University Diary – Week One

My experience with moving from A-Levels to the big scary world of University.

Mid November the dreaded day came in which I sent my UCAS off. After cutting, pasting and editing my personal statement, looking at endless prompts and tip articles online I finally finished. I got the OK from my school and off it went, never to be seen again. Until of course, my A2 predicted grades weren’t included so I had to go through the process again, checking and double checking that everything was right and in the right places.

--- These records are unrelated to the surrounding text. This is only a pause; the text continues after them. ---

/-- Near-full state of the longest-prefix store after a change. -/
def lpmNear (d : Dev) : Dev :=
  let r := d.nearFullCheck 0 d.fwd.lpmNear (allUnits d.fwd.tbl + d.unitsTwice) 16777216
  if r.1 = d.fwd.lpmNear then d else r.2.setFwd fun x => { x with lpmNear := r.1 }

/-- The handle of an exact-match or extended table. -/
def emHandle (isExt : Bool) (i : Nat) : Nat := handle (if isExt then 0x07 else 0x06) i

/-- What an insertion came to: where an entry was replaced, placed, placed with an eviction, or refused. -/
inductive Insert where
  | replaced | placed | evicted | refused
  deriving DecidableEq, Repr

/-- Insertion of a key (R158-R161), as a reserved entry of a consistent batch when `hold` says so: such an insertion passes step
1 over (R187). -/
def emInsert (isExt : Bool) (i : Nat) (e : EmEntry) (d : Dev) : Insert × Dev :=
  match tget (if isExt then d.fwd.tbl.ext else d.fwd.tbl.em) i with
  | none => (.refused, d)
  | some t =>
    match (if e.hold == .reserved then none else t.find e.key) with
    | some (o, j, old) =>
      (.replaced, d.setEm isExt i (t.put o j { old with result := e.result, static := e.static, learned := e.learned }))
    | none =>
      let v := d.openVal
      match t.place isExt v.1.toNat e.key with
      | none => (.refused, d)
      | some (o, j, ev) =>
        let d1 := if ev && t.evict = 1 then v.2 else d
        let t1 := t.put o j e
        if ev then
          (.evicted, ((d1.setEm isExt i { t1 with evictions := t.evictions + 1 }).raiseCounted 0x0203 sevInfo (emHandle isExt i)
            (emHandle isExt i) 0 [fCnt 0]).emNear isExt i)
        else (.placed, (d1.setEm isExt i t1).emNear isExt i)

/-! ### Records of a batch (R186-R190, Tables 5.7 and 5.8) -/

/-- The structure of an ACL action word is valid for its table (Table 5.3). -/
def actionOk (egress : Bool) (a : Nat) : Bool :=
  let k := a / 2 ^ 60
  if egress then decide (k ≤ 1) && !bit a 55 else decide (k ≤ 5)

/-- Whether a record keeps Tables 5.7 and 5.8 (R190): the failing status otherwise. -/
def recCheck (d : Dev) (r : Bytes) : Option Status :=
  let op := field r 0 1; let sp := field r 1 1; let fl := field r 2 1; let len := field r 4 2; let tg := field r 6 2
  let t := d.fwd.tbl
  let emT := if sp = 1 then tget t.em tg else tget t.ext tg
  let missing := (sp == 1 && (tget t.em tg).isNone) || (sp == 2 && (tget t.ext tg).isNone) || (sp == 3 && (tget t.tcam tg).isNone)
  let add := op == 1
  if missing then some .badHandle
  else
    let flagsBad := fl / 16 != 0 || bit fl 2 || (bit fl 0 && !(sp == 1 || sp == 2)) || (bit fl 1 && sp != 4)
    let bodyOk : Bool := match sp with
      | 0 =>
        let v6 := field r 8 1 == 6
        let pl := field r 9 1
        let w := famBits v6
        let p := unLe (slice r 16 (w / 8))
        len == 32 && (v6 || field r 8 1 == 4) && decide (pl ≤ w) && isZero r 10 2 && (!add || routeOk (field r 12 4)) &&
          p % 2 ^ (w - pl) == 0 && (v6 || isZero r 20 12)
      | 1 | 2 => match emT with
        | some e =>
          let nb := (e.keyBits + 7) / 8
          let k := (nb + 7) / 8 * 8
          len == (if add then 16 + k else 8 + k) && isZero r (8 + nb) (k - nb) &&
            unBe (slice r 8 nb) % 2 ^ (8 * nb - e.keyBits) == 0 && (!add || resultOk e (field r (8 + k) 8))
        | none => false
      | 3 => match tget t.tcam tg with
        | some e =>
          let idx := field r 8 4
          let n := 20 * tcamJoin e.width
          decide (idx < 98304) && e.blocks.contains (idx / 3072) && idx % tcamJoin e.width == 0 && isZero r 12 4 &&
            (if add then len == 24 + (2 * n + 7) / 8 * 8 && actionOk e.egress (field r 16 8) else decide (16 ≤ len))
        | none => false
      | 4 =>
        let idx := field r 8 4; let big := field r 12 1 == 1; let hl := field r 13 1
        tg == 0 && decide (idx < 1048576) &&
          (if add then decide (field r 12 1 ≤ 1) && (!big || idx % 4 == 0) && decide (hl ≤ (if big then 248 else 56)) && isZero r 14 2 &&
             len == 16 + (hl + 7) / 8 * 8 && isZero r (16 + hl) ((hl + 7) / 8 * 8 - hl)
           else isZero r 14 2)
      | _ => false
    if (op != 1 && op != 2) || flagsBad || len % 8 != 0 || len < 16 || 264 < len || r.length != len || !bodyOk then some .badArg else none

/-- What a record did: the device, its failure, and whether it replaced, found nothing to delete, or evicted. -/
structure RecRes where
  d : Dev
  fail : Option Status := none
  replaced : Nat := 0
  absent : Nat := 0
  evicted : Nat := 0

/-- The route a record of space 0 spells: its prefix is a value in host memory, little-endian (R10). -/
def recRoute (r : Bytes) : Route :=
  let v6 := field r 8 1 == 6
  { vrf := field r 6 2, v6 := v6, plen := field r 9 1, pfx := unLe (slice r 16 (famBits v6 / 8)), result := field r 12 4 % 2 ^ 24 }

/-- A route's ADD or DELETE (R153, R188). -/
def recLpm (add : Bool) (x : Route) (d : Dev) : RecRes :=
  let t := d.fwd.tbl
  let rest := t.lpm.filter fun y => !sameRoute x y
  let present := decide (rest.length < t.lpm.length)
  if !add then { d := (d.setTbl fun y => { y with lpm := rest }).lpmNear, absent := b2n (!present) }
  else
    let u := routeUnits x.v6 x.plen
    let q := (tgetD t.vrf {} x.vrf).quota
    if !present && ((q != 0 && decide (q < vrfUnits t x.vrf + u)) || decide (16777216 < allUnits t + d.unitsTwice + u)) then
      { d := d, fail := some .noSpace }
    else { d := (d.setTbl fun y => { y with lpm := rest ++ [x] }).lpmNear, replaced := b2n present }

/-- The key of a record of space 1 or 2 for a table. -/
def recKey (t : EmTable) (r : Bytes) : Bytes := slice r 8 ((t.keyBits + 7) / 8)

/-- The entry an ADD of space 1 or 2 spells. -/
def recEntry (t : EmTable) (r : Bytes) (hold : Hold) : EmEntry :=
  { key := recKey t r, result := field r (8 + (((t.keyBits + 7) / 8) + 7) / 8 * 8) 8, static := bit (field r 2 1) 0, hold := hold }

/-- Both HBM copies of place `j` of an extended table's buckets: 32 bytes each (R167, R168, Table 10.1). -/
def extPlaceCopies (t : EmTable) (j : Nat) : Nat × Nat := copies 0x386800000 (128 * 2 ^ 20) (128 * t.base + 32 * j)

/-- A write of a place of an extended table updates both copies (R168, R170). -/
def extStored (isExt : Bool) (t : EmTable) (j : Nat) (d : Dev) : Dev := if isExt then d.writeCopies (extPlaceCopies t j) 32 else d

In my school, you have an ‘Exit Interview’ before your UCAS gets sent off. Which basically means you sit down with the head of the sixth form they check through everything (including personal statement) and say ‘right are you happy?’. On the inside, of course, I was screaming ‘NO, NO DON’T SEND IT PLEASE’ but on the outside, I gave a calm and collected ‘Yes’ and it’s gone.

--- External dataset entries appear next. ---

/-- Stage 3 (R157, R162, R164, R169, R658). -/
def stage3 (pl : Nat) (f : Flight) (d : Dev) : StRes :=
  let t := (d.profOf f).mac
  if t.isNone && !d.extAlone f 0 then .go f d
  else
    let d1 := match t with | some i => if f.ext.isNone then d.learn i f else d | none => d
    if f.frame.routed then .go f d1
    else
      match d1.look pl 0 t (macKey f.frame.svc f.pkt.eth.dmac) false f with
      | .hit r g e =>
        if r / 2 ^ 22 = 0 then .go { g with dec := .unicast (r % 2 ^ 19) } e
        else if r / 2 ^ 22 = 1 then .go { g with dec := .multicast (r % 65536) } e
        else .drop 10 g e
      | .miss g e => .go { g with dec := .multicast g.frame.flood } e
      | .wait g e => .wait g e
      | .discard g e => .drop 19 g e

/-- Key bytes of a tunnel entry (Table 5.1). -/
def tunnelKey (vrf : Nat) (h : IpHdr) (k : Inside) : Bytes :=
  let ty := Config.tunnelType (match k with | .vxlan _ => 0 | .gre _ => 1 | .ip => 2) % 256
  if h.v6 then keyBytes 280 (((vrf % 65536 * 2 ^ 128 + h.sa) * 2 ^ 128 + h.da) * 256 + ty)
  else keyBytes 88 (((vrf % 65536 * 2 ^ 32 + h.sa) * 2 ^ 32 + h.da) * 256 + ty)

/-- The VNI or key of a tunnel (Table 4.2). -/
def insideKey : Inside → Nat
  | .vxlan v => v
  | .gre k => k.getD 0
  | .ip => 0

/-- The budget of R110 has room for one more tunnel lookup: the first is the one R185 counts; a second takes what the frame's profile leaves
of the four. -/
def tunnelRoom (d : Dev) (f : Flight) : Bool :=
  f.layers == 0 || decide (profileCount (anyHost d.fwd.tbl) (d.profOf f) + f.layers ≤ 4)

/-- Tunnel layers terminated in turn (R109, R110): at most two; a third is left for a packet engine. -/
def terminate (pl : Nat) (t : Option Nat) : List Layer → Flight → Dev → StRes
  | [], f, d => .go f d
  | l :: ls, f, d =>
    match l.ip, l.inside, d.tunnelRoom f with
    | some h, some k, true =>
      (match d.look pl (if h.v6 then 5 else 4) t (tunnelKey f.vrf h k) true f with
      | .hit a g e =>
        if 2 ≤ g.layers then .go { g with deep := true } e
        else terminate pl t ls { g with vrf := Config.termVrf a (insideKey k) g.vrf, layer := g.layer + 1, layers := g.layers + 1 } e
      | .miss g e => .go g e
      | .wait g e => .wait g e
      | .discard g e => .drop 19 g e)
    | _, _, _ => .go f d

/-- A micro-SID of this device at the top of an IPv6 destination (Table 4.2): it is shifted out and the frame goes on to what follows, the
next container begins, or, at the last micro-SID, the layer ends here. -/
def microSid (d : Dev) (f : Flight) : Flight :=
  match curLayer f with
  | none => f
  | some l =>
    match l.ip with
    | none => f
    | some h =>
      match if h.v6 then d.fwd.usid.find? fun u => h.da / 2 ^ (128 - u.2.1) == u.1 && h.da / 2 ^ (112 - u.2.1) % 65536 == u.2.2 else none with
      | none => f
      | some u =>
        let rest := h.da % 2 ^ (112 - u.2.1)
        let last : Flight := if l.inside.isNone then f else if 2 ≤ f.layers then { f with deep := true }
          else { f with layer := f.layer + 1, layers := f.layers + 1 }
        if rest / 2 ^ (96 - u.2.1) != 0 then { f with newDa := some (u.1 * 2 ^ (128 - u.2.1) + rest * 65536) }
        else match l.srh with
          | some (_, n, sids) => if 0 < n then { f with newDa := some (sids.getD (n - 1) 0), newSid := true } else last
          | none => last

/-- Stage 4 (R108, R109). -/
def stage4 (pl : Nat) (f : Flight) (d : Dev) : StRes :=
  let g := if f.sidDone then f else { d.microSid f with sidDone := true }
  let t := (d.profOf g).tunnel
  if (t.isNone && !d.extAlone g 4) || !g.pkt.mpls.isEmpty || g.newDa.isSome then .go g d
  else terminate pl t (g.pkt.layers.drop g.layer) g d

/-- A route result as a decision (R152). -/
def routeDec (r : Nat) : Decision :=
  match r / 2 ^ 22 with
  | 0 => .nextHop (r % 2 ^ 21)
  | 1 => .ecmp (r % 2 ^ 18)
  | 2 => .discard
  | _ => .punt (r % 256) false

/-- A punt record of a frame of pipeline `pl` (R497). -/
def puntOf (d : Dev) (pl trap reason most : Nat) (egress : Bool) (data : Bytes) (f : Flight) : PuntInfo :=
  { trap := trap, reason := reason, cls := f.cls, gport := d.devId * 256 + flightPort f, len := f.rxLen, data := data, pipeline := pl
    egress := egress, vrf := f.vrf, arrived := f.arrived, nh := f.nh.getD 0xFFFFFFFF, most := most }

/-- A frame whose TTL has run out: counted, and a copy punted where its trap is mapped (R114, R497). -/
def ttlCopy (pl : Nat) (f : Flight) (d : Dev) : Dev :=
  if (tget d.hif.trapRing 254).isSome then d.punt (d.puntOf pl 254 3 16383 false f.frame.raw f) else d

/-- A route result put into effect for a frame whose TTL reads `ttl` (R114); `ip` when it is that of the IP header. -/
def takeRoute (pl ttl r : Nat) (ip : Bool) (f : Flight) (d : Dev) : StRes :=
  match routeDec r with
  | .nextHop i => if ttl ≤ 1 then .drop 14 f (d.ttlCopy pl f) else .go { f with dec := .nextHop i, routed := f.routed || ip } d
  | .ecmp g => if ttl ≤ 1 then .drop 14 f (d.ttlCopy pl f) else .go { f with dec := .ecmp g, routed := f.routed || ip } d
  | x => .go { f with dec := x } d

/-- The words of the longest-prefix structures that a lookup reads. -/
def lpmReads (f : Flight) (h : IpHdr) (da w : Nat) : Bool :=
  decide (0x400000000000 ≤ w) && decide (w < 0x400004000000) && Config.lpmWord w f.vrf h.v6 da

/-- The result of steps 2 to 4 of R151, with Table 5.4 for an uncorrectable word. -/
def prefixRoute (d : Dev) (f : Flight) (h : IpHdr) (da : Nat) : Option Nat × Dev :=
  let t := d.tablesOf f
  let dflt := (tgetD t.vrf {} f.vrf).dflt
  let d1 := d.ceRead (lpmReads f h da)
  if d.fwd.ue.contains (.lpm f.vrf) || d.wordUe (lpmReads f h da) then
    (dflt, (d1.setFwd fun x => { x with lpmUe := x.lpmUe + 1 }).raise 0x0901 sevMajor 0 [f8 (Config.wordAddr 0 f.vrf), fByte (Config.eccCode 0)])
  else match lpmFind t f.vrf h.v6 da with
    | some r => (some r.result, d1)
    | none => (dflt, d1)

Once finally saying goodbye I was more stressed once it had been sent than I was in the lead up to it being sent. I was constantly checking my phone and even put it so I would get notifications when emails came through (considering it was just after Christmas I was receiving more emails about sales…my poor bank account). Finally, I started getting replies. But then the realisation of auditions and interviews came along.

Unfortunately, most drama courses require you to do an audition. All universities wanted different things, some wanted a monologue simply of my own choice, others wanted both contemporary or classic, or just one. Others sending excerpts of booklets for me to read and then discuss when at the interview. Looking for different monologues made me realise how little knowledge I had about different genres of theatre. So I began research again, looking into all the different monologues used by other candidates and so on.

So currently I have heard back from a total of 4 universities. Some took weeks to reply. I have one audition next week and an interview the week after. However, 2 of my choices said no to me. At first, I was heartbroken because it was the one university I really wanted to go to. Pro-tip: do not be disheartened! Looking back now I’m kind of happy that they said no! It means I’m finally getting out of my hometown. I can explore a bit.

The one thing I regret when making my choices is not going to more open days. I only went to one and that was in my hometown. So, now I’m not going to know whether I’m going to be able to see myself at these places until I go.

But if you’re going through this current situation no matter what you’re applying for here’s some tips:

  1. Don’t be sad if universities decline you, it clearly wasn’t meant to be.
  2. Go to as many open days as possible!
  3. If you have to audition, make sure you have a few audition pieces in your back pocket.
  4. Don’t lie in your personal statement, they may ask you a question about what you’ve written.
  5. Read around the university, learn things about it.
  6. Seem interested! Especially during tours, we all know you don’t care who the building was named after but try.
  7. Look at the course information and what they study, if you dislike something in it and they ask you about it what are you going to say? ‘Sorry, I don’t really like the study of ___’
  8. Enjoy being in a different place!